## 1. Introduction

[2] Data assimilation [e.g., *Daley*, 1993; *Bouttier and Courtier*, 1999; *Cohn*, 1997; *Todling*, 1999] is a well-known approach that combines information from different sources to improve an estimate of a system's state. The information sources are usually a numerical model, various observations, and error statistics. Under given assumptions, several widely used assimilation methods compute the so-called best linear unbiased estimator (BLUE), which minimizes the total variance of the state. Among the popular methods, one may cite the Kalman filters (e.g., the ensemble Kalman filter) [*Evensen*, 1994] or the four-dimensional variational assimilation (4D-Var) method [*Le Dimet and Talagrand*, 1986]. Data assimilation has been successful in many fields. It is especially successful in numerical weather forecasting where improved initial conditions can dramatically improve a forecast cycle [e.g., *Buehner et al.*, 2010].

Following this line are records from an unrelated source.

-- ==== Sys2Proof/Syntax.lean ====
section
/-! DEFINITION. The encoded objects of the SPC block: the four frame classes of spec/opcode_table.json
(30_encoding.md R62 to R65), and the assembler forms of R70. -/

namespace Sys2Proof

/-- A frame, one constructor per row of spec/opcode_table.json; the fields are those of its disassembly (R70). -/
inductive Instr where
  /-- `CTRL`, the byte 0x80 (R62). -/
  | ctrl
  /-- `CTRL.RSVD x`, a control-format byte with code `x ≠ 0` (R63). -/
  | ctrlRsvd (x : CtrlCode)
  /-- `LEVEL l`, a level-format byte whose parity bit is `PAR(l)` (R64). -/
  | level (l : Level)
  /-- `LEVEL.BADPAR p l`, a level-format byte whose parity bit `p` is not `PAR(l)` (R65). -/
  | levelBadpar (p : Bit) (l : Level)
  deriving DecidableEq, Repr

/-- The lines of the assembler of R70 that emit a byte. -/
inductive AsmLine where
  /-- `LEVEL n`. -/
  | level (n : Level)
  /-- `CTRL`. -/
  | ctrl
  /-- `LEVEL.RAW p, n`: a level-format byte with the parity bit given, right or wrong. -/
  | levelRaw (p : Bit) (n : Level)
  /-- `CTRL.RAW x`. -/
  | ctrlRaw (x : CtrlCode)
  /-- `.byte v`. -/
  | byte (v : Byte)
  deriving DecidableEq, Repr

end Sys2Proof
end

[3] Another approach for improving forecasts using observations is called sequential aggregation. It is employed to produce an improved forecast out of an ensemble of forecasts. Each forecast of the ensemble is given a weight that depends on past observations and past forecasts. An aggregated forecast is then formed by the weighted linear combination of the forecasts of the ensemble. The aggregation is sequential since it is repeated before each forecast step, with updated weights. The weights can be computed with machine learning algorithms so that appealing theoretical results may hold in practical applications [*Mallet et al.*, 2009]. Other forms of aggregation have been applied in geophysical forecasts, for example, with the dynamic linear regression in air quality [*Pagowski et al.*, 2006] or with least-squares methods in climatology [*Krishnamurti et al.*, 2000] and in air quality [*Mallet and Sportisse*, 2006].

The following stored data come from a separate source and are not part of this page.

-- ==== Sys2Proof/Laws/Step.lean ====
section
/-! SUPPORT. What one step can do: a reset event, a startup, a frame, or a watchdog check. -/

namespace Sys2Proof.Machine

/-- The turn of the loop: a frame when a byte is there, else the watchdog check (R150, R151). -/
theorem loopTurn_cases (s : State) :
    (∃ b rest, (delivered s).rx = b :: rest ∧ loopTurn s = exec (decode b) (setRx rest (delivered s))) ∨
      ((delivered s).rx = [] ∧ loopTurn s = checkAndYield (delivered s)) := by
  unfold loopTurn
  rcases rxPop_cases (delivered s) with ⟨h, e⟩ | ⟨b, rest, h, e⟩ <;> rw [e]
  · exact .inr ⟨h, rfl⟩
  · exact .inl ⟨b, rest, h, rfl⟩

/-- The step, said once: every next state comes from one of these four operations. -/
theorem step_cases {s t : State} (h : step s = .next t) :
    (resetNow s = true ∧ t = resetEvent (lineRead s)) ∨
      (resetNow s = false ∧ s.phase = .boot ∧ startup (lineRead s) = .next t) ∨
      (resetNow s = false ∧ s.phase = .run ∧
        ∃ b rest, s.rx ++ arriving s = b :: rest ∧
          exec (decode b) (setRx rest (delivered (lineRead s))) = .next t) ∨
      (resetNow s = false ∧ s.phase = .run ∧ s.rx ++ arriving s = [] ∧
        wdtCheck (delivered (lineRead s)) = .next t) := by
  unfold step turn at h
  split at h
  · cases h; exact .inl ⟨‹_›, rfl⟩
  · rename_i hn
    have hr : resetNow s = false := by simpa using hn
    split at h
    · exact .inr (.inl ⟨hr, ‹_›, h⟩)
    · rename_i hp
      rcases loopTurn_cases (lineRead s) with ⟨b, rest, hb, e⟩ | ⟨hb, e⟩
      · exact .inr (.inr (.inl ⟨hr, hp, b, rest, hb, e ▸ h⟩))
      · refine .inr (.inr (.inr ⟨hr, hp, hb, ?_⟩))
        rw [← checkAndYield_run (s := delivered (lineRead s)) hp, ← e]; exact h
    · cases h

/-! Runs of the machine, one step at a time. -/

theorem run_zero (s : State) : Host.Core.run core 0 s = .next s := rfl

/-- `Core.run` of any machine, one step off the front. -/
theorem host_run_succ (M : Host.Core) (k : Nat) (s : M.State) :
    M.run (k + 1) s =
      match M.step s with
      | .next t => M.run k t
      | .fault f => .fault f
      | .refused r => .refused r := by
  cases h : M.step s <;> simp [Host.Core.run, h]

theorem run_succ (k : Nat) (s : State) :
    Host.Core.run core (k + 1) s =
      match step s with
      | .next t => Host.Core.run core k t
      | .fault f => .fault f
      | .refused r => .refused r := by
  refine (host_run_succ core k s).trans ?_
  cases h : step s <;> (have e : core.step s = _ := h; rw [e])

end Sys2Proof.Machine
end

[4] In this paper, the focus is on machine learning algorithms because of their key theoretical properties. If the forecast performance is measured by a mean quadratic discrepancy with the observations, the learning algorithms guarantee that, in the long run, the aggregated forecast performs at least as well as the best linear combination of models that is constant in time. In other words, over a long-enough time period, the mean quadratic error of any constant combination (that is, any linear of combination of models with weights that do not depend on time) tends to be greater than or equal to the mean quadratic error of the aggregated forecast. In particular, the aggregated forecast will perform better than any individual model (whose forecast is the linear combination with unitary weight on the model and null weights otherwise) and the ensemble mean (associated with uniform weights). Both data assimilation and sequential aggregation have advantages and drawbacks, in terms of theoretical framework, practical application, performance, and computational efficiency. An introduction to these techniques can be found in Appendix A.

[5] In this paper, a method called “ensemble forecast of analyses” (EFA) is designed to combine both approaches. A key motivation is to address two important limitations of sequential aggregation. The first limitation is that sequential aggregation may not take into account the observational errors. The linear combination of the ensemble forecasts is determined to minimize its discrepancy with the observations. Since the observations are not perfect, this approach is not entirely satisfactory. The second limitation is that the weights are computed only at the locations and for the variables that are observed. Computing weights for other locations and other variables is beyond the scope of the methods. It is possible to compute a single set of weights for all locations. In this case, it can be argued, and sometimes observed in applications, that the weights are reasonably spatially robust, but there is no theoretical framework to support this assumption. Further details on the motivation for the development of EFA are given in section 2.1.

[6] In EFA, the leading idea is to carry out sequential aggregation to forecast an analysis, instead of observations. The analysis is the result of a data assimilation step. In some sense, it is the best estimate of the true state that can be produced out of the available information. Analyses can be produced whenever observations become available. Therefore the sequence is similar to that of sequential aggregation. First, EFA produces a forecast of the forthcoming analysis. Second, when the date of the forecast is reached, the observations become available and the analysis can be computed. Third, this analysis is compared with the EFA output. After that step, the cycle goes on with EFA producing a forecast for the next analysis. In short, the EFA method tries to predict, using sequential aggregation, the analysis that *will* be computed with future observations.

[7] The observation errors are taken into account in the analysis, and EFA naturally computes a multivariate and multidimensional field in the same space as the model state. The method is described in section 2. This fairly general method is illustrated through application to ozone forecasting in section 3.